8Ce parti pris très personnel ne se fait pas au détriment d’une rigueur épistémologique ; c’est même tout le contraire. Pour dresser l’inventaire critique des différentes manières de rêver sa (ou ses) « littérature(s) mondiale(s) », l’auteur ne manque pas de revenir au début du deuxième chapitre (« Variations du je jusqu’au mauvais songe ») sur (le choix même de) l’expression « littérature mondiale » et de ses épigones plus ou moins éloignés, « littérature-monde », « littérature universelle », Weltliteratur ou world literature. Cette mise au point terminologique bienvenue le conduit immédiatement à traiter d’un premier embarras : que faire alors des contre-utopies qui promeuvent une vision nauséabonde de la littérature et du monde, comme la Weltliteratur nazie, issue de deux journaux de propagande publiés entre les années 1935 et 1940 ? Si David fait le choix d’écarter cette Weltliteratur de son enquête — c’est-à-dire de se contenter de la mentionner sans l’investir —, c’est par conviction d’abord (cette Weltliteratur n’est évidemment pas désirable), mais aussi par méthode, car « ce passé-là de la littérature mondiale n’imprègne plus notre présent de façon significative » (p. 39). La mentionner demeure éclairant : cela permet de saisir d’autant mieux comment une même désignation peut en fait recouvrir des visions du monde et de la littérature radicalement antagonistes.
9Or il se pourrait que la « littérature mondiale » ait constitué un rêve paradoxal dès sa première formulation.
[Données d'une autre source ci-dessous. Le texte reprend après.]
/-- R131, R113 (the spec's decision D24; that the host's later actions survive is the model's choice, log
entry 10): reset asserted at any moment, also while a command runs, leaves the reset state; no further
event of the command is performed. -/
def Obligations.ResetAbandonsWhateverRuns : Prop :=
  ∀ (s : State) (rest : List HostAct), s.host = .reset :: rest →
    step s = .next { State.reset with host := rest }

/-! ## Invariants over every step -/

/-- The invariant holds right after reset. -/
def Obligations.SafeRunHoldsAtReset : Prop := SafeState State.reset

/-- Every step keeps the invariant: bank A, bit 7 and no `0b11` in `CS` (R22, R26, R29), the pointer inside
its command (R32), the trace whole transactions and the begun part of one (R51, R53), and every latch at
the level last driven on it (R30). -/
def Obligations.EveryStepKeepsTheSafeRun : Prop :=
  ∀ s t : State, SafeState s → step s = .next t → SafeState t

/-- R22, R26: no step but a reset changes the bank bit or the data-coming bit. -/
def Obligations.NoStepWritesBankOrDataComing : Prop :=
  ∀ s t : State, noReset s.host = true → step s = .next t →
    csBank t.cs = csBank s.cs ∧ csDc t.cs = csDc s.cs

/-- R106 (an inference the spec marks as its own): in every state of a safe run `WR` is low exactly between
events 4 and 6 of a transaction, so it is high at `IDLE`. -/
def Obligations.StrobeIsLowOnlyInsideATransaction : Prop :=
  ∀ s : State, SafeState s →
    (s.lines.wr = false ↔ ∃ cmd i, s.seq = .run cmd i ∧ (i % 6 = 4 ∨ i % 6 = 5)) ∧
    (s.seq = .idle → s.lines.wr = true)

/-- R106 (an inference the spec marks as its own): while the strobe is low no step but a reset changes the
mode line or the groups. -/
def Obligations.LinesAreStableWhileTheStrobeIsLow : Prop :=
  ∀ s t : State, SafeState s → s.lines.wr = false → noReset s.host = true → step s = .next t →
    t.lines.mode = s.lines.mode ∧ t.lines.portLo = s.lines.portLo ∧
    t.lines.portHi = s.lines.portHi

/-- R105: in every state of a safe run the trace keeps both bounds, counting only the `Delay` arguments:
the strobe falls 50 ns or more after the nibbles and the mode line were driven and rises 250 ns or more
after it fell. -/
def Obligations.EveryTraceKeepsTheTimingBounds : Prop :=
  ∀ s : State, SafeState s → timed s.tr = true

/-- R51 (an inference the spec marks as its own): at `IDLE` the trace of a safe run is a whole number of
transactions with the two parameters as delay arguments, and its transaction view gives them back. -/
def Obligations.IdleTraceIsWholeTransactions : Prop :=
  ∀ s : State, SafeState s → s.seq = .idle →
    ∃ txs, txView s.tr = some txs ∧ s.tr = transactions txs

/-- R31, R53 (decision D21): the trace is append-only: a step that is no reset extends it, and at the event
level by at most one event; a reset empties it. -/
def Obligations.TraceIsAppendOnly : Prop :=
  ∀ s t : State, step s = .next t →
    (noReset s.host = true → s.tr <+: t.tr) ∧
    (noReset s.host = false → t.tr = []) ∧
    (noReset s.host = true → s.seq ≠ .idle → t.tr.length ≤ s.tr.length + 1)

/-- R116 (an inference the spec marks as its own): while only public operations and setters are performed,
the last control word on the bus is `CS`, wherever one has been sent. -/
def Obligations.PublicCommandsKeepTheChipTold : Prop :=
  ∀ s t : State, s.seq = .idle → t.seq = .idle → step s = .next t →
    (∀ c rest i, s.host = .issue c :: rest → decode c = .ok i → i.isRaw = false) →
    ToldChipState s → ToldChipState t
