/-- Settles O36: every setter is an eager push, which is CTRL_XACT of the new `CS`, and UPDATE_DIGIT is two
pushes and a data transaction. -/
theorem operationsEqualTheirExpansions : Obligations.OperationsEqualTheirExpansions := by
  refine ⟨?updateDigit, ?setDecoding, ?setDigit, ?turnOn, ?turnOff, exec_ctrlXact, exec_dataXact⟩
  case updateDigit =>
    intro a m v p s
    refine ⟨_, _, exec_setDecoding m s, exec_setDigit a _, ?_⟩
    rw [exec_updateDigit, exec_dataXact, pushChipState_cs, pushChipState_cs]
  case setDecoding =>
    intro m s
    rw [exec_setDecoding, next_pushChipState_eq_exec_ctrlXact]
  case setDigit =>
    intro a s
    rw [exec_setDigit, next_pushChipState_eq_exec_ctrlXact, setdigit]
  case turnOn =>
    intro s
    rw [exec_turnOn, next_pushChipState_eq_exec_ctrlXact, setOperating]
  case turnOff =>
    intro s
    rw [exec_turnOff, next_pushChipState_eq_exec_ctrlXact, setShutdown]

end Sys2Proof.Proofs
end

section
/-! PROOFS. UPDATE_DIGIT (40_update_digit.md): its row of command words, its result as a whole state, and the
data byte under each decode mode. -/

namespace Sys2Proof

/-! ## The command words that decode to UPDATE_DIGIT -/

/-- The row of UPDATE_DIGIT constrains `OP` and bits 7:3 only (R71). -/
theorem and_updateDigitMask_eq_iff (w : BitVec 32) :
    w &&& 0xFF0000F8#32 = 0x01000000#32 ↔ fieldOp w = 0x01#8 ∧ fieldZ w = 0#5 := by
  have hop : fieldOp (w &&& 0xFF0000F8#32) = fieldOp w := (fieldOp_and ..).trans BitVec.and_allOnes
  have hz : fieldZ (w &&& 0xFF0000F8#32) = fieldZ w := (fieldZ_and ..).trans BitVec.and_allOnes
  constructor
  · intro h
    rw [h] at hop hz
    exact ⟨hop.symm, hz.symm⟩
  · rintro ⟨h1, h0⟩
    exact word_eq_of_fields (hop.trans h1) ((fieldA_and ..).trans BitVec.and_zero)
      ((fieldV_and ..).trans BitVec.and_zero) (hz.trans h0) ((fieldM_and ..).trans BitVec.and_zero)
      ((fieldP_and ..).trans (Bool.and_false _))

/-- A word decodes to UPDATE_DIGIT exactly when it has the operation's code and zero in bits 7:3; no field is
unused, so the operands are whatever the fields hold (R71, R72). -/
theorem decode_host_eq_updateDigit_iff {w : BitVec 32} {a v : Byte} {m : ModeOperand} {p : Bool} :
    decode (.host w) = .ok (.updateDigit a m v p) ↔
      (fieldOp w = 0x01#8 ∧ fieldZ w = 0#5) ∧
        fieldA w = a ∧ modeOfCode (fieldM w) = m ∧ fieldV w = v ∧ fieldP w = p := by
  simp only [decode, decodeCommand]
  by_cases hop : fieldOp w = 0x01#8
  · simp [hop, whenUnusedZero_eq_ok]
  · simp only [hop, if_false, false_and, iff_false]
    split_ifs <;> simp [whenUnusedZero_eq_ok]

end Sys2Proof

namespace Sys2Proof.Machine

open Sys2Proof.Safety

/-! ## The result of UPDATE_DIGIT -/

theorem busWrite_eq_afterTransaction (m : Level) (b : Byte) (s : State) :
    busWrite m b s = afterTransaction m b s := by
  rw [busWrite, emitAll_eq, foldl_busEvents, afterTransaction, transaction_eq, linesAfter_eq]

theorem pushChipState_eq_afterTransaction (c : Byte) (s : State) :
    pushChipState c s = afterTransaction true c { s with cs := c } :=
  busWrite_eq_afterTransaction true c { s with cs := c }

/-- UPDATE_DIGIT appends its three transactions in order and leaves the second one's byte in `CS` and the last
one on the latches (R80). -/
theorem exec_updateDigit_eq_transactions (a : Byte) (m : ModeOperand) (v : Byte) (p : Bool) (s : State)
    (c1 c2 b : Byte) (hc1 : c1 = setdec s.cs m) (hc2 : c2 = setdigit c1 a)
    (hb : b = databyte (decodeModeOf c2) v p) :
    exec (.updateDigit a m v p) s = .next
      { s with
        cs := c2
        lines := linesAfter false b
        tr := s.tr ++ transactions [(true, c1), (true, c2), (false, b)] } := by
  subst hb hc2 hc1
  simp [exec_updateDigit, busWrite_eq_afterTransaction, pushChipState_eq_afterTransaction,
    afterTransaction, transactions]

/-- Steps (a) and (b) keep bits 3, 4 and 7 of `CS` (R80). -/
theorem setdigit_setdec_keeps_bank_sd_dc (c a : Byte) (m : ModeOperand) :
    csBank (setdigit (setdec c m) a) = csBank c ∧ csSd (setdigit (setdec c m) a) = csSd c ∧
      csDc (setdigit (setdec c m) a) = csDc c := by
  simp only [csBank, csSd, csDc, getLsbD_setdigit, getLsbD_setdec]
  exact ⟨rfl, rfl, rfl⟩

/-! ## The data byte -/

theorem databyte_codeB (v : Byte) (p : Bool) :
    databyte .codeB v p =
      (if v = 0#8 then 0x0F#8 else v &&& 0x0F#8) ||| (if p then 0#8 else 0x80#8) := by
  rw [databyte, dpBit_eq]
  split <;> rfl

theorem databyte_hex (v : Byte) (p : Bool) :
    databyte .hex v p = (v &&& 0x0F#8) ||| (if p then 0#8 else 0x80#8) := by
  rw [databyte, dpBit_eq]

theorem databyte_noDecoding (v : Byte) (p : Bool) :
    databyte .noDecoding v p = v ||| (if p then 0#8 else 0x80#8) := by
  rw [databyte, dpBit_eq]

/-- The decimal point is or-ed into bit 7, whatever the payload has there (R83). -/
theorem getLsbD_seven_or_point (x : Byte) (p : Bool) :
    (x ||| (if p then 0#8 else 0x80#8)).getLsbD 7 = (x.getLsbD 7 || !p) := by
  cases p <;> simp

end Sys2Proof.Machine

namespace Sys2Proof.Proofs

open Sys2Proof.Machine Sys2Proof.Safety

/-- Settles O17: the row test and the decoder both say `OP` = 1 and zero in bits 7:3, and the run is
`exec_updateDigit_eq_transactions`; the worked example is that run at `CS` = 0x18. -/
theorem updateDigitSendsDecodingDigitAndData : Obligations.UpdateDigitSendsDecodingDigitAndData := by
  refine ⟨fun w => ?row, fun w hw => ?operands, ?run, rfl, fun s hs => ?worked⟩
  case row =>
    rw [and_updateDigitMask_eq_iff]
    constructor
    · rintro ⟨a, m, v, p, h⟩
      exact (decode_host_eq_updateDigit_iff.mp h).1
    · intro h
      exact ⟨_, _, _, _, decode_host_eq_updateDigit_iff.mpr ⟨h, rfl, rfl, rfl, rfl⟩⟩
  case operands =>
    exact decode_host_eq_updateDigit_iff.mpr
      ⟨(and_updateDigitMask_eq_iff w).mp hw, rfl, rfl, rfl, rfl⟩
  case run =>
    intro a m v p s c1 c2 b hc1 hc2 hb
    have hrun := exec_updateDigit_eq_transactions a m v p s c1 c2 b hc1 hc2 hb
    have hkept := setdigit_setdec_keeps_bank_sd_dc s.cs a m
    rw [← hc1, setdigit, ← hc2] at hkept
    exact ⟨by simpa [transactions] using hrun, hkept⟩
  case worked =>
    exact exec_updateDigit_eq_transactions 3#8 .hex 0x1A#8 false s 0x58#8 0x5B#8 0x8A#8
      (by rw [hs]; rfl) rfl rfl

/-- Settles O30: an equation per decode mode, bit 7 of each, and the third of the transactions
UPDATE_DIGIT appends. -/
theorem dataByteFollowsTheEffectiveMode : Obligations.DataByteFollowsTheEffectiveMode := by
  refine ⟨fun v p => ⟨databyte_codeB v p, databyte_hex v p, databyte_noDecoding v p, ?codeBPoint,
    ?hexPoint, ?noDecodingPoint⟩, rfl, rfl, rfl, rfl, rfl, rfl, ?sent⟩
  case codeBPoint =>
    rw [databyte_codeB, getLsbD_seven_or_point]
    split <;> simp
  case hexPoint =>
    rw [databyte_hex, getLsbD_seven_or_point]
    simp
  case noDecodingPoint =>
    rw [databyte_noDecoding, getLsbD_seven_or_point]
  case sent =>
    intro a m v p s t ht
    rw [exec_updateDigit_eq_transactions a m v p s _ _ _ rfl rfl rfl] at ht
    cases ht
    exact ⟨_, _, rfl⟩

end Sys2Proof.Proofs
end

section
/-! PROOFS. TURN_ON and TURN_OFF (41_power.md): a command word is the encoding of what it decodes to, a
write of `CS[4]` alone, and the push of the result. -/

namespace Sys2Proof

/-- A legal command word has zero in bits 7:3 and in every field its operation does not use, so it is packed
from the fields that the decoder read (R72, R76). -/
theorem encode_eq_host_of_decodeCommand {w : BitVec 32} {i : Instr} (h : decodeCommand w = .ok i) :
    encode i = .host w := by
  unfold decodeCommand at h
  split_ifs at h
  all_goals
    obtain ⟨hz, hunused, rfl⟩ := whenUnusedZero_eq_ok.mp h
    rw [← packCommand_fields w hz]
    simp_all [encode]

/-- The words that decode to an instruction are one word, its encoding. -/
theorem decode_host_eq_ok_iff {w x : BitVec 32} {i : Instr} (henc : encode i = .host x)
    (hdec : decode (.host x) = .ok i) : decode (.host w) = .ok i ↔ w = x := by
  constructor
  · intro h
    have hw : Encoded.host w = .host x := (encode_eq_host_of_decodeCommand h).symm.trans henc
    exact Encoded.host.inj hw
  · rintro rfl
    exact hdec

end Sys2Proof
Revenant sur le dialogue entre Goethe et son secrétaire, Jérôme David montre que deux visions opposées de la mondialisation cohabitent en effet d’emblée chez l’auteur allemand lorsqu’il se met à penser la Weltliteratur : il oppose une mondialisation « par le haut », celle du désintéressement esthétique, porté par les classes cultivées, à une mondialisation « par le bas », dictée par les intérêts commerciaux. Or, si Goethe forge son idée positive de la littérature mondiale (par le haut) à partir d’une expérience affective — la lecture marquante d’un roman sentimental chinois qu’il lit en traduction —, il craint en même temps la mondialisation par le bas et s’oppose fermement à ce qui s’apparente pour lui au Weltmarkt (le « marché mondial »), soit tout l’opposé de « sa » Weltliteratur.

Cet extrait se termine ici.